━━ DATA PROVIDED ━━

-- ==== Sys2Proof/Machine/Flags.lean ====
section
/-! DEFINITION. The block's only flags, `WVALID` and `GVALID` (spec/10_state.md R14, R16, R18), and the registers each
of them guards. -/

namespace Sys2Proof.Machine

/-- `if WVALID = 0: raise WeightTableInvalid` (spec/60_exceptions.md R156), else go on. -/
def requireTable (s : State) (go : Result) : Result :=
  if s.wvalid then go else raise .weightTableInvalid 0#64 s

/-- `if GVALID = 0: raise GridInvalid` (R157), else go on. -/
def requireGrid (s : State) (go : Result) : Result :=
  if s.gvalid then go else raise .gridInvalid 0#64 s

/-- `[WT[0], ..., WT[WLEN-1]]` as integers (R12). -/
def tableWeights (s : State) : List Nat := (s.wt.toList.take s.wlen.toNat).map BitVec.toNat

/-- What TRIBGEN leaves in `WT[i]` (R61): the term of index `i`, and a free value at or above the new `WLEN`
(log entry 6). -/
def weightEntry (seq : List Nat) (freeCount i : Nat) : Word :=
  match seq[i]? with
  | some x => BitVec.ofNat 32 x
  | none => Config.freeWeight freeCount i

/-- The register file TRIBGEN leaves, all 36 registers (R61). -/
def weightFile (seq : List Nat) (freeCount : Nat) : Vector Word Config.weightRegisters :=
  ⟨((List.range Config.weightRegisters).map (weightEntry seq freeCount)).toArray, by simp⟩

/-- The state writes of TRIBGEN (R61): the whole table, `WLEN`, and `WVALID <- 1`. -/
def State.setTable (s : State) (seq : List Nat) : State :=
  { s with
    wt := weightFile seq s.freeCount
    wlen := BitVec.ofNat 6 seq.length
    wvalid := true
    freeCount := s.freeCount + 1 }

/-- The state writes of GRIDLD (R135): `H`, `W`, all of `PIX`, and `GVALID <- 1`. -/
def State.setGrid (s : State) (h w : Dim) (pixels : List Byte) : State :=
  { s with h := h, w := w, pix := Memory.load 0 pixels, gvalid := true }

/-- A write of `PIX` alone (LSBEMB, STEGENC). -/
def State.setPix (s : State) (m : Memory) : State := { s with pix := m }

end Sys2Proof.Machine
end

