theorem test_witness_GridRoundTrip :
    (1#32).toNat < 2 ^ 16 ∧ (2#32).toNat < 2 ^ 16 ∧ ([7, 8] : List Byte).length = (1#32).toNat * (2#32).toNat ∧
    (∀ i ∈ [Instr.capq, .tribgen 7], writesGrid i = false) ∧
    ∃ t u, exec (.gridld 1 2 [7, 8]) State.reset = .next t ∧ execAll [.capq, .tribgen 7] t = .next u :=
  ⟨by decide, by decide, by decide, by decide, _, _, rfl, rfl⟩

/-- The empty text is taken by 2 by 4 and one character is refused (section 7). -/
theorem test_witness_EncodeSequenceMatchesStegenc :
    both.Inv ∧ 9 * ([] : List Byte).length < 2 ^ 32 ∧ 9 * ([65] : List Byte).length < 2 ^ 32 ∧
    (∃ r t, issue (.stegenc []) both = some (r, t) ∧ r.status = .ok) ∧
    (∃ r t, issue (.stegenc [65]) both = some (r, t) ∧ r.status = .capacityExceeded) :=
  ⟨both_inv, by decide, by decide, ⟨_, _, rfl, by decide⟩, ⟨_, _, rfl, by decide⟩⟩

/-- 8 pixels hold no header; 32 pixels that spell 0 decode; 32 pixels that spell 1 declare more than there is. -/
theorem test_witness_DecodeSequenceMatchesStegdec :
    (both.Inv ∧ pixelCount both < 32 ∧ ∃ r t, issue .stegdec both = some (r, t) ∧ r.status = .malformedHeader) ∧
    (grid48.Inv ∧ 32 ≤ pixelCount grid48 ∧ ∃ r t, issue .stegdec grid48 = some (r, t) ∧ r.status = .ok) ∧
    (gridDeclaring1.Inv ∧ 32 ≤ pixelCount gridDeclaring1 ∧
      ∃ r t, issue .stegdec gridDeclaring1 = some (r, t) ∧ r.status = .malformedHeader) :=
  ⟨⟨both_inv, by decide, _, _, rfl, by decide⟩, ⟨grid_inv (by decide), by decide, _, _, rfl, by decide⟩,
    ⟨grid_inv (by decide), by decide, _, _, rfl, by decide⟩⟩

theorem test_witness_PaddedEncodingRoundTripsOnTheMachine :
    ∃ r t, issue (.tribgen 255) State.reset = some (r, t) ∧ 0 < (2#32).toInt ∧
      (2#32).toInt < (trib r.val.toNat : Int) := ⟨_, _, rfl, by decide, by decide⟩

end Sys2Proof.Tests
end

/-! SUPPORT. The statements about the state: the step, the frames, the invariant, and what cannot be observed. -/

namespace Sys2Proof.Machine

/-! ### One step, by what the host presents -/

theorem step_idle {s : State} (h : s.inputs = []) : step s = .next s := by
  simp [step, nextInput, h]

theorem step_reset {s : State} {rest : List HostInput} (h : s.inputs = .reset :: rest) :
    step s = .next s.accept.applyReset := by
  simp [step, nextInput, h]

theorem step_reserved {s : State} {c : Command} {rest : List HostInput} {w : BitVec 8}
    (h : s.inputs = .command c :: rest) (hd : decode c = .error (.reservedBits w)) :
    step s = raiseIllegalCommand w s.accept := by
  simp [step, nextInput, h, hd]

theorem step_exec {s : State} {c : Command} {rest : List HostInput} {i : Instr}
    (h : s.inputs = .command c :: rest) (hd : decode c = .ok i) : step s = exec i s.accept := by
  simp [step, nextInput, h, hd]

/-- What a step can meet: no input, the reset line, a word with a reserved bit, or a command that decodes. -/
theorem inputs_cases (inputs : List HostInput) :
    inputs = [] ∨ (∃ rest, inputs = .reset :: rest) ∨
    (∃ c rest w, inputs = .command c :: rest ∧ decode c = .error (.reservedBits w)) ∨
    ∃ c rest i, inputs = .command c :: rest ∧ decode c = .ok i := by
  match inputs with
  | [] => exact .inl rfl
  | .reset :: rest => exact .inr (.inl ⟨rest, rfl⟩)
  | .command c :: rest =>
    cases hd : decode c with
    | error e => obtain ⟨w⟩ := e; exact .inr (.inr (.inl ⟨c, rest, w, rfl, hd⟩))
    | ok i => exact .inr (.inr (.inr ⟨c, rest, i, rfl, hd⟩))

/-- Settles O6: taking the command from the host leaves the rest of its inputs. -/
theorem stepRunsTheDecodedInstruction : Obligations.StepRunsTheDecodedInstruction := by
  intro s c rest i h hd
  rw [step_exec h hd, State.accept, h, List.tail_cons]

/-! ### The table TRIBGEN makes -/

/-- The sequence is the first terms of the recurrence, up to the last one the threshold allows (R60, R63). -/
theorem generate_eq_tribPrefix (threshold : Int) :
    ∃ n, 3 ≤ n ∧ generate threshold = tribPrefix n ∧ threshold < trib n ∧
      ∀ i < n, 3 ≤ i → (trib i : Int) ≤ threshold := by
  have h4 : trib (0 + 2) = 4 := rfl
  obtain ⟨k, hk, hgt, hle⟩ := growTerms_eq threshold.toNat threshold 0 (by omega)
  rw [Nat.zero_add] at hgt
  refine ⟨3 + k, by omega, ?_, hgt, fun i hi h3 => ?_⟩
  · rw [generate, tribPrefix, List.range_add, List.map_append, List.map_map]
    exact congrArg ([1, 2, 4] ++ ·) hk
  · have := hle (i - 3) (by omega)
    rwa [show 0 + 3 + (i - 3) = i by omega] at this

━━━

WHAT TO DO: From the records above, transcribe without alteration every line from the one with "(hd : decode c = .error" to the one with "its inputs. -/", inclusive.

SOLUTION TO THIS PROBLEM:
    (h : s.inputs = .command c :: rest) (hd : decode c = .error (.reservedBits w)) :
    step s = raiseIllegalCommand w s.accept := by
  simp [step, nextInput, h, hd]

theorem step_exec {s : State} {c : Command} {rest : List HostInput} {i : Instr}
    (h : s.inputs = .command c :: rest) (hd : decode c = .ok i) : step s = exec i s.accept := by
  simp [step, nextInput, h, hd]

/-- What a step can meet: no input, the reset line, a word with a reserved bit, or a command that decodes. -/
theorem inputs_cases (inputs : List HostInput) :
    inputs = [] ∨ (∃ rest, inputs = .reset :: rest) ∨
    (∃ c rest w, inputs = .command c :: rest ∧ decode c = .error (.reservedBits w)) ∨
    ∃ c rest i, inputs = .command c :: rest ∧ decode c = .ok i := by
  match inputs with
  | [] => exact .inl rfl
  | .reset :: rest => exact .inr (.inl ⟨rest, rfl⟩)
  | .command c :: rest =>
    cases hd : decode c with
    | error e => obtain ⟨w⟩ := e; exact .inr (.inr (.inl ⟨c, rest, w, rfl, hd⟩))
    | ok i => exact .inr (.inr (.inr ⟨c, rest, i, rfl, hd⟩))

/-- Settles O6: taking the command from the host leaves the rest of its inputs. -/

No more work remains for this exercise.